What's going on here? Am I doing something wrong?
The definition you used for BIBO stability is slightly off. Namely it can be defined as the integral of the absolute value of the impulse response has to be bounded. Using this then it can be shown that system 2 is not BIBO.

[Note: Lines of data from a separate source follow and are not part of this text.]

/-- What the error codes found at a read (R233, R246, R251, R257). -/
inductive Ecc where
  | clean | corrected | uncorrectable
deriving DecidableEq, Repr

/-- What the checks found while the home served a request: the DRAM outer code with the LOCAL addresses of the affected
words, the quarry-cache SECDED, and that of the directory entry (R246, R251, R257, R317). -/
structure HomeFinding where
  dram : Ecc
  words : List Nat
  qcache : Ecc
  directory : Ecc
deriving DecidableEq, Repr

/-- What the codes found on a read of device memory that is no packet's: the address, the outer code with the addresses of the words that
it lost, and the quarry cache's (R246, R257). -/
structure DramFinding where
  addr : Nat
  dram : Ecc
  words : List Nat
  qcache : Ecc
deriving DecidableEq, Repr

/-- Nothing was found. -/
def noDramFinding : DramFinding := ⟨0, .clean, [], .clean⟩

/-- What was found in a tile's checkpoint half, and at which of its places (R246). -/
structure CkptFinding where
  place : Nat
  ecc : Ecc
deriving DecidableEq, Repr

/-- What the tile's parity found as its data cache read a line: on an access, a write-back or a snoop (R233). -/
inductive CacheParity where
  | good | dataBad | tagBad | stateBad
deriving DecidableEq, Repr

/-- What SECDED found at a read of tile memory (R121): nothing, or the tile-local address of a word that was corrected, or of
one that cannot be. -/
inductive TileEcc where
  | clean
  | corrected (a : Nat)
  | poisoned (a : Nat)
deriving DecidableEq, Repr

/-- Data that a host read brought, or its failure (R275, R411, R422, R425). -/
inductive HostData where
  | data (bytes : List Byte) (poisoned : Bool)
  | refused
  | timedOut
deriving DecidableEq, Repr

/-- What a Translation Completion carries (R275): the translated base, the size in bytes, and R and W, or a failure. -/
inductive XlatReply where
  | success (base size : Nat) (r w untranslatedOnly : Bool)
  | unsupported
  | completerAbort
  | timedOut
deriving DecidableEq, Repr

/-- A Page Request Group Response (R278). -/
inductive PrgReply where
  | success | invalid | failure
deriving DecidableEq, Repr

/-- An agent of the directory: a physical tile, or the host's CXL agent 416 (R306). -/
abbrev AgentNo := Nat

/-- The answers of an agent on RSP (R308). -/
inductive SnoopAnswer where
  | ackI | ackS | data | wbPending
deriving DecidableEq, Repr

/-- The caches of R235, in the order of its table. -/
inductive CacheRef where
  | tileData (t : Nat)
  | tileInstr (t : Nat)
  | copyEngine (quarry engine : Nat)
  | quarryCache (quarry : Nat)
  | quartzInstr (core : Nat)
  | quartzData (core : Nat)
  | sequencer (s : Nat)
deriving DecidableEq, Repr

/-- Units of a tile that gate separately (R152). -/
inductive GateUnit where
  | sequencer | matrix | vector | mover
deriving DecidableEq, Repr

/-- A waiter: the source of a registered wait (R334). -/
inductive WaitRef where
  | tile (t : Nat)
  | task (k : Nat)
deriving DecidableEq, Repr

/-- The boot findings of Quartz (R509, R510): quarries that trained, tiles that failed boot test, whether each Quartz
ROM check passed, the declared reference spread, the key fuse digests and revocation bits. -/
structure BootFinding where
  trained : BitVec 8
  failedTiles : List Nat
  rom0 : Bool
  rom4 : Bool
  refSpread : Nat
  keyDigests : List (Option (BitVec 384))
  revoked : BitVec 4
  keyDigests4 : List (Option (BitVec 384))
  revoked4 : BitVec 4
deriving DecidableEq, Repr

/-- What a host write to a BAR carries beside its data: a poison mark (EP, R422), and a PASID prefix (R421). -/
structure HostMark where
  ep : Bool
  pasid : Bool
deriving DecidableEq, Repr

/-- Address of an inbound packet's queue pair and order (R439, R442): source device, adapter handle, key mark,
sequence number. -/
structure PacketHead where
  device : Nat
  handle : Nat
  keyMark : Nat
  seq : Nat
deriving DecidableEq, Repr

/-- Response codes of R442. -/
inductive FabCode where
  | done | notNow | refused | notReady | orphaned | abandoned
deriving DecidableEq, Repr

/-- The kinds of unit tested by R497. -/
inductive TestUnit where
  | tile (t : Nat)
  | spareBank (stack die bank : Nat)
  | lane (l : LaneRef)
  | copyEngine (quarry : Nat)
  | pll (quarry : Nat)
  | quartz
deriving DecidableEq, Repr

/-- Temperatures of one quarry, °C (R472, R473). -/
structure TempReading where
  compute : Nat
  base : Nat
  dram : Nat
deriving DecidableEq, Repr

/-- An item's demand (R466): what it would have drawn in the last interval in quarries 0 to 7 at their targets, in watts each. `vein = none`:
unattributed. -/
structure DemandItem where
  vein : Option Nat
  cls : Fin 3
  draws : List Nat
deriving DecidableEq, Repr

/-- The fields a host configuration write may set that R403, R408, R278 and R413 to R416 give an effect. -/
inductive CfgField where
  | memorySpaceEnable (v : Bool)
  | busMasterEnable (v : Bool)
  | priEnable (v : Bool)
  | atsEnable (v : Bool)
  | cacheEnable (v : Bool)
  | memEnable (v : Bool)
  | msixEnable (v : Bool)
  | functionMask (v : Bool)
  | msiEnable (v : Bool) (log2Vectors : Nat)
  | msiMask (mask : BitVec 32)
  | pmeEnable (v : Bool)
  | aspmL1Enable (v : Bool)
  | maxPayload (code : BitVec 3)
  | maxReadRequest (code : BitVec 3)
  | completionTimeout (value : BitVec 4) (disable : Bool)
  | priAllocation (n : Nat)
  | barBase (bar : Fin 3) (base : Nat)
  | msiAddress (addr : BitVec 64) (data : BitVec 16)
  | aerSeverity (bits : BitVec 32)
  | aerClear (correctable uncorrectable : BitVec 32)
deriving DecidableEq, Repr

Another way of showing that a LTI state space model is BIBO is by looking at whether all modes that are both controllable and observable have an eigenvalue with a negative real part. Seeing whether a mode is both controllable and observable can be done with the Hautus lemma. You only need to check all eigenvalues with a non-negative real part (so do check eigenvalues with a zero real part) and if you know that a mode is uncontrollable you don't have to check observability anymore. The same holds the other way around. After some practice one can spot this quite quickly, since all $A$ matrices are in their real Jordan form.